Then, slowly, realisation dawned. The number of blogrolls linking to me slowly began to fall. A few angry emails followed. I was no longer such a huge talent. I was no longer the funniest guy on the planet. I was no longer a huge talent. I was, in fact, a rather sad lonely figure, sitting along in a bedsit, amusing (possibly self-abusing) myself, who should get a life or, if possible, die. So they said.
I felt vindicated. Their anger was real, so I didn’t tell them that this was the point I was always trying to make. My satire was never ever directed at the person who everybody assumed I was targeting. Satirising celebrity is tedious, pointless, and, ultimately, self-defeating. Celebrities revel in being satirised. It’s a sign of their success. No, the people I wanted to mock were the people who placed context before content. I’d been inspired by a well known story of an academic who had presented poems to undergraduates, seeing if they could spot the great poems without the name of the author to influence them. I was out to get the British Public. I wanted to expose the hypocrisy of audiences unable to judge talent. These were the people who wanted to be close to Me but only because of what I could do for them. The evidence was there for all to see. And say what they liked, these were the people that lauded me, asked me to read their books, help them get published. Above all else, they demonstrated how we don’t live in a meritocracy. Context is everything and when that context is the BBC, ITV, or Channel 4, talent is assumed. It is a given. The irony is, of course, that moving to satellite TV should been seen as diminishing that talent. And that’s what happened. Viewing figures dropped. Suddenly, the golden couple weren’t so golden. Had they lost it? Of course they hadn’t. In fact, their shows were better than ever. They were more relaxed. They had matured. Yet they failed because the context had changed. Context had given them status. A different context had brought about a change in status.
On the other side of the game were the people who cheered me on.
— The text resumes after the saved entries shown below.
-- ==== Sys2Proof/Machine/Types.lean ====
section
/-! DEFINITION. The parts of the state, one structure for each block of the sled. Each field's comment gives its width,
the rule that names it with the number of its section file, and its value at reset. Sparse tables are lists of (key,
value) pairs with strictly rising keys and no entry equal to the table's default (Machine/Tbl.lean). Device time is
counted in units of 2^-32 ns (section 2.1); an instant or a duration in these units is written "u". -/
namespace Sys2Proof.Machine

/-! ### Set-up (00_scope) -/

/-- A staged word: which of its bits have been written, and their values. -/
structure StagedW where
  mask : Word
  val  : Word
deriving DecidableEq, Repr

/-- One flow-table entry (Table 7-12, FLOW_ACTION): the 40-byte key and the local ring. -/
structure FlowEntry where
  key  : Bytes
  ring : Nat
deriving DecidableEq, Repr

/-- A set sealed by a COMMIT (R12): its SEQ, its staged words, its flow-table writes, whether a DISCARD has been
accepted since it was sealed (R14), and whether COMMIT_DEFERRED has been raised for it (R19). -/
structure SealedSet where
  seq       : Nat
  words     : List (Nat × StagedW)
  flows     : List (Nat × Option FlowEntry)
  discarded : Bool
  deferred  : Bool
deriving DecidableEq, Repr

/-- STATE of COMMIT_STATUS (Table 0-8). -/
inductive CommitState where
  | idle | pending | deferred | refused
deriving DecidableEq, Repr

structure SetupSt where
  active     : List (Nat × Word)       -- 32 bit a word; R12, 00; reset: empty, every S and K field at its table's value
  staged     : List (Nat × StagedW)    -- 32 bit a word; R12, 00; reset: empty
  pendingSet : Option SealedSet        -- R13, 00; reset: none
  queuedSet  : Option SealedSet        -- R21, 00; reset: none
  flows      : List (Nat × FlowEntry)  -- 8,192 entries; R167, 07; reset: empty
  flowStaged : List (Nat × Option FlowEntry) -- R181, 07; reset: empty
  seq        : Nat                     -- 16 bit COMMIT_DOORBELL.SEQ; R22, 00; reset 0
  appliedSeq : Nat                     -- 16 bit APPLIED_SEQ; R22, 00; reset 0
  state      : CommitState             -- 2 bit STATE; R22, 00; reset Idle
  faultOff   : Nat                     -- 20 bit COMMIT_FAULT.OFFSET; R22, 00; reset 0
  faultWhy   : Nat                     -- 4 bit COMMIT_FAULT.REASON; R22, 00; reset 0
  lock       : Bool                    -- SETUP_LOCK.LOCK; R17, 00; reset 0
  cmds       : List (Nat × Word)       -- fields of the command registers as last written, by offset, of OF n from 2^20 x n on where each OF has its own; R12, 00; reset 0
  rejects    : Nat                     -- 32 bit SETUP_REJECT_COUNT, saturating; R17, 00; reset 0
  flowKey    : List (Nat × Word)       -- 10 x 32 bit FLOW_KEY; R181, 07; reset 0
  flowRing   : Nat                     -- 5 bit FLOW_ACTION.RING; R181, 07; reset 0
  flowValid  : Bool                    -- FLOW_ACTION.VALID; R181, 07; reset 0
  flowResult : Nat                     -- 2 bit FLOW_STATUS.RESULT; R181, 07; reset 0
deriving DecidableEq, Repr

/-! ### Registers held separately for each OF (R383, 18_register_map) -/

/-- A snapshot in progress (R220 to R222): its SET and SEQ, the buffer's address, the header and the entries as of s, its STATUS word, and
the J-cycle whose start its values stand at. -/
structure Snapshot where
  set    : Nat
  seq    : Nat
  addr   : Nat
  header : Bytes
  body   : List Nat
  status : Nat
  upto   : Nat
deriving DecidableEq, Repr

structure OfSt where
  activeView : Bool               -- COMMIT_VIEW; R22, 00; reset 0
  timeLatch  : Nat                -- 96 bit TIME_NOW latch; R43, 02; reset 0
  tallyObj   : Nat                -- 12 bit TALLY_SEL.OBJECT; R229, 09; reset 0
  tallyCls   : Nat                -- 3 bit TALLY_SEL.CLASS; R229, 09; reset 0
  tallyCode  : Nat                -- 16 bit TALLY_SEL.CODE; R229, 09; reset 0
  tallyLatch : Nat                -- 48 bit TALLY_VAL latch; R219, 09; reset 0
  snapAddr   : Nat                -- 64 bit SNAP_ADDR; R229, 09; reset 0
  snapLen    : Nat                -- 24 bit SNAP_LEN; R229, 09; reset 0
  snapSet    : Nat                -- 4 bit SNAP_CTRL.SET; R229, 09; reset 0
  snapSeq    : Nat                -- 16 bit SNAP_STATUS.SEQ; R229, 09; reset 0
  snapState  : Nat                -- 2 bit SNAP_STATUS.STATE; R229, 09; reset 0
  snapWhy    : Nat                -- 4 bit SNAP_STATUS.REASON; R229, 09; reset 0
  snapNow    : Option Snapshot    -- the snapshot in progress; R221, 09; reset none
  snapPrev   : List (Nat × Nat)   -- per set, the J-cycle p of the previous completed snapshot; R222, 09; reset 0
  rxFnSel    : Nat                -- 7 bit RX_FN_SEL; R181, 07; reset 0
  peerSel    : Nat                -- 6 bit TETHER_PEER_SEL; R355, 15; reset 0
  rowSel     : Nat                -- 15 bit LOG_ROW_SEL; R369, 16; reset 0
  fwAddr     : Nat                -- 64 bit FW_ADDR; R369, 16; reset 0
  fwLen      : Nat                -- 25 bit FW_LEN; R369, 16; reset 0
  evSeq      : Nat                -- 16 bit EV_SEQ, next SEQ of this OF; R121, 05; reset 0
  evLost     : Nat                -- records discarded since the last EVENT_LOST; R122, 05; reset 0
  evFirst    : Nat                -- 16 bit first SEQ lost; R122, 05; reset 0
deriving DecidableEq, Repr

/-! ### Time (02_time_and_windows) -/

/-- TIME_STATUS.SOURCE (Table 2-4). -/
inductive TimeSource where
  | freeRun | ptp | ptm | tether | holdover | restored
deriving DecidableEq, Repr

structure TimeSt where
  now      : Nat               -- 96 bit device time and 16 more bits of fraction, in u; R40 to R42, 02; reset 0 (DESIGN CHOICE, log 3)
  elapsed  : Nat               -- advance of device time by increments alone, in u, for durations; R56, 02; reset 0 (DESIGN CHOICE, log 3)
  jcycle   : Nat               -- number of the J-cycle; R7, 00; reset 0 (DESIGN CHOICE, log 3)
  rate     : Int               -- the rate in force, signed, 2^-32 ns a J-cycle; R41, 02; reset 0
  rateOp   : Word              -- 32 bit TIME_RATE operand; R62, 02; reset 0
  setOp    : List (Nat × Word) -- 3 x 32 bit TIME_SET; R62, 02; reset 0
  stepOp   : List (Nat × Word) -- 2 x 32 bit TIME_STEP; R62, 02; reset 0
  ctrlAct  : Nat               -- 2 bit TIME_CTRL.ACTION last written; R62, 02; reset 0
  ctrlSrc  : Nat               -- 2 bit TIME_CTRL.SOURCE last written; R62, 02; reset 3
  source   : TimeSource        -- 3 bit TIME_STATUS.SOURCE; R46, 02; reset Free-run
  valid    : Bool              -- TIME_STATUS.VALID; R54, 02; reset 0
  accepted : Bool              -- an adjustment has been accepted since the cold start; R46, 02; reset 0
  due      : List (Nat × Int)  -- actions accepted in this J-cycle, with their operands, that take effect in the next; R47, 02; reset none
  curSrc   : Nat               -- code of the current source, in the record of R60; R44, 02; reset 0
  current  : Option Nat        -- close, in u of `elapsed`, of the current source's TIME_HOLD window; R44, 02; reset none
  steps    : Nat               -- 32 bit TIME_STEP_COUNT, saturating; R59, 02; reset 0
  ignored  : Nat               -- 32 bit TIME_ADJ_IGNORED, saturating; R60, 02; reset 0
deriving DecidableEq, Repr

structure RtcSt where
  count    : Nat   -- 48 bit RTC_COUNT; R52, 02; reset: the saved value, 0 where nothing was saved (DESIGN CHOICE, log 4)
  phase    : Nat   -- part of a tick gone by, in 1/390,625 ticks; R52, 02; reset 0 (DESIGN CHOICE, log 4)
  latchHi  : Nat   -- 16 bit latch of RTC_COUNT_HI; R62, 02; reset 0
  loadLo   : Word  -- 32 bit RTC_COUNT_LO as written; R62, 02; reset 0
  alarmLo  : Word  -- 32 bit RTC_ALARM_LO as written; R62, 02; reset 0
  alarm    : Nat   -- 48 bit alarm value; R52, 02; reset 0
  armed    : Bool  -- an alarm has been written and not disarmed; R52, 02; reset 0
  alarmEn  : Bool  -- RTC_CTRL.ALARM_EN; R62, 02; reset 0
  fired    : Bool  -- RTC_STATUS.FIRED; R62, 02; reset 0
  past     : Bool  -- RTC_STATUS.PAST; R52, 02; reset 0
  valid    : Bool  -- RTC_STATUS.VALID; R54, 02; reset 0
  pairD    : Nat   -- D or D0 of the recorded pair, in u; R53, R358, 02 and 16; reset 0 (DESIGN CHOICE, log 4)
  pairC    : Nat   -- 48 bit C or C0 of the recorded pair; R53, R358, 02 and 16; reset 0 (DESIGN CHOICE, log 4)
  savedC   : Nat   -- 48 bit RTC_COUNT of the last shutdown record; R54, 02; reset 0 (DESIGN CHOICE, log 4)
  savedD   : Nat   -- D0 of that record, in u; R54, 02; reset 0 (DESIGN CHOICE, log 4)
  savedP   : Nat   -- 48 bit C0 of that record; R54, 02; reset 0 (DESIGN CHOICE, log 4)
deriving DecidableEq, Repr

/-! ### Host links and functions (04_host_links) -/

structure LinkSt where
  up    : Bool  -- DL_Up on the link or half; R83, 04; reset down
  speed : Nat   -- 4 bit HL_STATUS SPEED; R102, 04; reset 0
  width : Nat   -- 4 bit HL_STATUS WIDTH; R102, 04; reset 0
  l12   : Bool  -- the link is in L1.2; R302, 13; reset 0
deriving DecidableEq, Repr

/-- FN_STATE (Table 4-13). -/
inductive FnState where
  | absent | idle | checking | enrolled | evicting | quarantined | disabled
deriving DecidableEq, Repr

/-- What a mailbox request in progress still waits for: its own check, the enrolment record, with the record that has passed the end of
the J-cycle (R101), the end of the eviction of a LEAVE or of a re-enrolment (with the ENROL's OPERAND0 and OPERAND1), or the end of a
RING_DESTROY (kind and local index). -/
inductive MbxWait where
  | check | enrol | enrolled (record : Bytes) | leave | reenrol (op0 op1 : Nat) | destroy (kind loc : Nat)
deriving DecidableEq, Repr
All along there were those that apparently liked what I was doing. They understood the joke and still understand the joke, even if it’s faded somewhat. I continued to write it for them. I worked damned hard to make them smile. But I also worked in a very strange way to improve the reputation of the person I had apparently set out to mock. Yet mockery was never my aim. The lesson one quickly learns when writing satire is that you usually get quite close to the person you attack. I actually began to really like Him. I began to understand what a terrible ordeal celebrity must be for Him. Unable to trust friends, doubting the judgement of every stranger who congratulates you on your latest success: celebrity is lonely. Very, very lonely. From a distance, I watched Stephen Fry accept the 25,000th person to the list of people he follows on Twitter. And I watched people regularly direct comments to him. I see John Cleese doing the same. I have even, somewhat playfully, joined in once (to Cleese). Yet I did so feeling a degree of shame that I was doing the very thing that I had accused others of doing. (Although, in my defence, I would argue that I’m a fan of both because of their content, not context).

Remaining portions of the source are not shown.